Tahun 2018
Malam itu kembali menghadirkan mimpi yang sama.
Nina duduk di sebuah bukit dengan rerumputan yang seolah membisikkan rahasia. Dari atas sana, terbentang garis pantai panjang, laut biru yang kini terselimuti cahaya senja. Langit terbakar jingga kemerahan, seolah seluruh dunia meleleh dalam api sore terakhir sebelum gelap.
Ia merasa damai sekaligus resah, seakan menunggu seseorang yang tak kunjung datang. Hatinya berdetak cepat—bukan karena takut, tapi karena kerinduan yang ia sendiri tak bisa jelaskan.

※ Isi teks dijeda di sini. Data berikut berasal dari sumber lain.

theorem inv_commFailed {f : Frame} {c : Cause} (h : Inv s) (hs : s.seq.frame = some f)
    (hc : c = .dataNack → f = .wrSoftreset ∨ f = .wrTrigger) : Inv (fail .comm (some c) s.seq s) := by
  have hidle : s.seq ≠ .idle := by intro h0; rw [h0] at hs; cases hs
  have hwait : s.seq ≠ .resetWait := by intro h0; rw [h0] at hs; cases hs
  have hrun := running_of_inv h hidle
  exact hrun.inv_fail (by decide) h.spec.busy_polls_calibrated
    (fun hi hr => h.consistent.cal_started hi hr hwait (by simp [hrun.err, ErrorReg.zero]))
    (errorRecorded_commFailed h hs hc)

/-- The calibration poll, in each of its outcomes (R138, R139). -/
theorem inv_calReadStep (h : Inv s) (hs : s.seq = .calRd) (st : Byte) : Inv (calReadStep (.ok st) s) := by
  obtain ⟨hcmd, hcal, hbusy⟩ := h.consistent.init_part (by rw [hs]; rfl)
  have hpolls : 1 ≤ s.calPolls.toNat := by simpa [pollsInState, hs] using h.consistent.polls
  have hrun := (running_of_inv h (by simp [hs])).setDevstat st
  rcases calReadStep_cases (.ok st) s with ⟨c, h0, -⟩ | ⟨x, h0, hm, ht⟩ | ⟨x, h0, hm, hp, ht⟩ | ⟨x, h0, hm, hp, ht⟩ <;>
    cases h0 <;> rw [ht]
  · rcases calSuccess_cases { s with devstat := st } with ⟨hc, ht⟩ | ⟨hc, ht⟩ | ⟨hi, hr, -⟩
    · rw [ht]
      exact (hrun.setCalOk true).inv_finish_init hc rfl hpolls
    · rw [ht]
      exact (hrun.setCalOk true).inv_enter_measure rfl (.inr hc) rfl (fun _ => hpolls) hbusy (by simp)
    · exact absurd hcmd (not_or.2 ⟨hi, hr⟩)
  · have hlt : s.calPolls.toNat < 10 := hp
    exact hrun.inv_enter_init rfl hcmd hcal hbusy ⟨hpolls, by simp; omega⟩
  · have hge : ¬ s.calPolls.toNat < 10 := hp
    have hten : s.calPolls.toNat = 10 := by have := h.spec.polls_bounded.1; omega
    exact hrun.inv_fail (by decide) (fun hb => absurd hbusy (by simp at hb; omega)) (fun _ _ => hpolls)
      ⟨rfl, rfl, hten, hm, hcal, hcmd⟩

/-- The busy poll, in each of its outcomes (R145). -/
theorem inv_busyReadStep (h : Inv s) (hs : s.seq = .busyRd) (st : Byte) : Inv (busyReadStep (.ok st) s) := by
  have hmeasure : s.seq.inMeasure = true := by rw [hs]; rfl
  obtain ⟨hcmd, hcal⟩ := h.consistent.measure_part hmeasure
  have hstarted := calPolls_pos_of_inMeasure h hmeasure
  have hpolls : 1 ≤ s.busyPolls.toNat := by simpa [pollsInState, hs] using h.consistent.polls
  have hrun := (running_of_inv h (by simp [hs])).setDevstat st
  rcases busyReadStep_cases (.ok st) s with ⟨c, h0, -⟩ | ⟨x, h0, hm, ht⟩ | ⟨x, h0, hm, hp, ht⟩ | ⟨x, h0, hm, hp, ht⟩ <;>
    cases h0 <;> rw [ht]
  · exact hrun.inv_enter_measure rfl hcmd hcal hstarted hpolls (fun _ => hm)
  · have hlt : s.busyPolls.toNat < 10 := hp
    exact hrun.inv_enter_measure rfl hcmd hcal hstarted ⟨hpolls, by simp; omega⟩ (by simp)
  · have hge : ¬ s.busyPolls.toNat < 10 := hp
    have hten : s.busyPolls.toNat = 10 := by have := h.spec.polls_bounded.2; omega
    exact hrun.inv_fail (by decide) (fun _ => hcal) (fun hi _ => hstarted hi) ⟨rfl, rfl, hten, hm, hcal, hcmd⟩

theorem inv_sampleRead (h : Inv s) (hs : s.seq = .dataRd) (d : Sample) : Inv (finish (commit d s)) := by
  have hmeasure : s.seq.inMeasure = true := by rw [hs]; rfl
  obtain ⟨hcmd, hcal⟩ := h.consistent.measure_part hmeasure
  have hpolls : 1 ≤ s.busyPolls.toNat := by simpa [pollsInState, hs] using h.consistent.polls
  exact (running_of_inv h (by simp [hs])).inv_finish_commit d hcmd hcal (calPolls_pos_of_inMeasure h hmeasure) hpolls
    (h.consistent.data_ready hs)

/-- Acceptance needs nothing of the state but CAL_OK for MEASURE: it sets every register the invariant speaks of
(R100). -/
theorem inv_accept {c : Cmd} (hc : c = .measure → s.calOk = true) : Inv (accept c s) := by
  have hrun : Running { s with
      busy := true, done := false, valid := false, curCmd := some c, err := ErrorReg.zero, calPolls := 0#4,
      busyPolls := 0#4, devstat := 0#8, res := Results.zero, calOk := c.calOkAfterAccept s.calOk, cmdTxns := 0 } :=
    ⟨rfl, rfl, rfl, rfl, rfl, by simp, by simp, by simp⟩
  cases c with
  | init => exact hrun.inv_enter_init rfl (.inl rfl) rfl rfl rfl
  | measure => exact hrun.inv_enter_measure rfl (.inl rfl) (hc rfl) (by simp) rfl (by simp [Cmd.start])
  | read => exact hrun.inv_enter_init rfl (.inr rfl) rfl rfl rfl

/-- Every move keeps the invariant, each by its lemma; a host access changes no field the invariant speaks of, but that
an acknowledge may clear DONE. -/
theorem inv_move {e : Event} {t : State} (h : Inv s) (hm : Move s e t) : Inv t := by
  cases hm with
  | read | writeNothing | rejectCmd | intEnWrite | datapath =>
    exact inv_of_unmentioned h id _ _ _ _ _ _ _ _ _ _
  | statusWrite v => exact inv_of_unmentioned h (fun hd => (Bool.and_eq_true_iff.1 hd).1) _ _ _ _ _ _ _ _ _ _
  | noTransaction | noWait | notCompleted => exact h
  | acceptCmd v c hv hs hc => exact inv_accept hc
  | received f a hf ha => exact inv_receive h hf ha
  | waitExpired hw => exact inv_timerExpires h hw
  | softResetAck hs ha => exact inv_softResetAck h hs
  | triggerAck hs ha => exact inv_triggerAck h hs
  | calRead st hs ha => exact inv_calReadStep h hs st
  | busyRead st hs ha => exact inv_busyReadStep h hs st
  | sampleRead d hs ha => exact inv_sampleRead h hs d
  | commFailed f c hs ha hn hc =>
    refine inv_commFailed h hs fun h0 => ?_
    cases f with
    | wrSoftreset => exact .inl rfl
    | wrTrigger => exact .inr rfl
    | rdStatus => exact absurd rfl (hc h0)
    | rdSample => exact absurd rfl hn
  | sampleFailed c hs ha hc =>
    have hfail := inv_commFailed (f := .rdSample) (c := c) h (by rw [hs]; rfl) fun h0 => absurd h0 hc
    exact hs ▸ inv_of_unmentioned hfail id _ _ _ _ _ _ _ _ _ _
  | calWaitOver hs he => exact inv_startCalRead h hs
  | busyWaitOver hs he => exact inv_startBusyRead h hs
  | reset => exact inv_blockReset s

end

/-- Settles O53: with nothing scheduled the state stays; else the step is a move of the event at the schedule's head. -/
theorem stepKeepsInvariant : Obligations.StepKeepsInvariant := by
  intro s t h hstep
  rcases step_next_cases hstep with ⟨-, rfl⟩ | ⟨e, rest, -, hm⟩
  · exact h
  · exact inv_move (inv_schedule h rest) hm

end Sys2Proof.Machine

/-! ### The transaction counts of a command: R149 -/

namespace Sys2Proof.Machine

section

variable {s : State}

/-! ### What each operation adds to the transactions issued -/

/-- An answer moves the transaction in flight to the ended ones. -/
theorem issued_receive {f : Frame} (hf : s.inFlight = some f) (a : Answer) (g : Frame) :
    issued g (receive f a s) = issued g s := by
  simp [issued, cmdHistory, List.countP_cons, hf]

theorem issued_accept (c : Cmd) (g : Frame) :
    issued g (accept c s) = if c.start.frame = some g then 1 else 0 := by
  rw [issued, cmdHistory, accept_cmdTxns, List.take_zero, List.countP_nil, Nat.zero_add, accept_inFlight]

/-- A step with nothing in flight before it issues at most the transaction in flight after it. -/
theorem issued_of_none_inFlight {t : State} (hn : s.inFlight = none) (hh : t.history = s.history)
    (ht : t.cmdTxns = s.cmdTxns) (g : Frame) :
    issued g t = issued g s + if t.inFlight = some g then 1 else 0 := by
  simp [issued, cmdHistory, hn, hh, ht]

/-! ### When a sample read has been issued -/

theorem sampleIssued_iff :
    sampleIssued s = true ↔ s.seq = .dataRd ∨ s.valid = true ∨ (s.err.kind = .comm ∧ s.err.phase = .dataRd) := by
  simp [sampleIssued, or_assoc]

Tiba-tiba, sebuah tangan hangat meraih jemarinya yang terkulai di atas rumput.
Nina menoleh. Seorang pria duduk di sampingnya. Wajahnya samar, seperti terbuat dari kabut senja. Namun senyum itu… senyum itu terasa begitu nyata. Nyata hingga dadanya sesak. Air mata tiba-tiba mengalir, tanpa sebab yang bisa ia pahami.
Ia ingin bicara. Ingin menanyakan siapa dia, mengapa hadir di mimpinya malam demi malam. Bibirnya terbuka, tapi suaranya lenyap—tertelan oleh angin senja yang dingin.
Pria itu hanya menatap laut, tersenyum tenang. Tak ada kata, tak ada suara. Lalu, tanpa peringatan, ia menghilang—larut bersama cahaya jingga yang kian pudar.
Nina berdiri panik, air matanya makin deras. Ia mencari, berlari kecil di bukit itu, memanggil-manggil namanya—nama yang bahkan ia tidak tahu. Tapi suaranya tetap tak terdengar.
Saat tangisnya mencapai puncak, pundaknya disentuh dari belakang. Sentuhan itu mengguncangnya. Ia menoleh—dan seluruh dunia mimpi runtuh.
---
Nina terbangun dengan tubuh masih terguncang. Air mata mengalir membasahi pipinya.
Di sampingnya, Raka sudah bangun. Lelaki itu memegang tangannya erat, wajahnya diliputi cemas. “Nina…” hanya itu yang ia ucapkan, suaranya serak menahan takut.
Nina langsung memeluknya, membiarkan tangisnya pecah di dadanya. Raka tidak bertanya apa-apa. Ia hanya merengkuh Nina lebih erat, seolah pelukannya bisa mengusir bayangan lelaki asing dari mimpinya.
Hening menemani mereka malam itu, hanya suara napas dan sisa isak.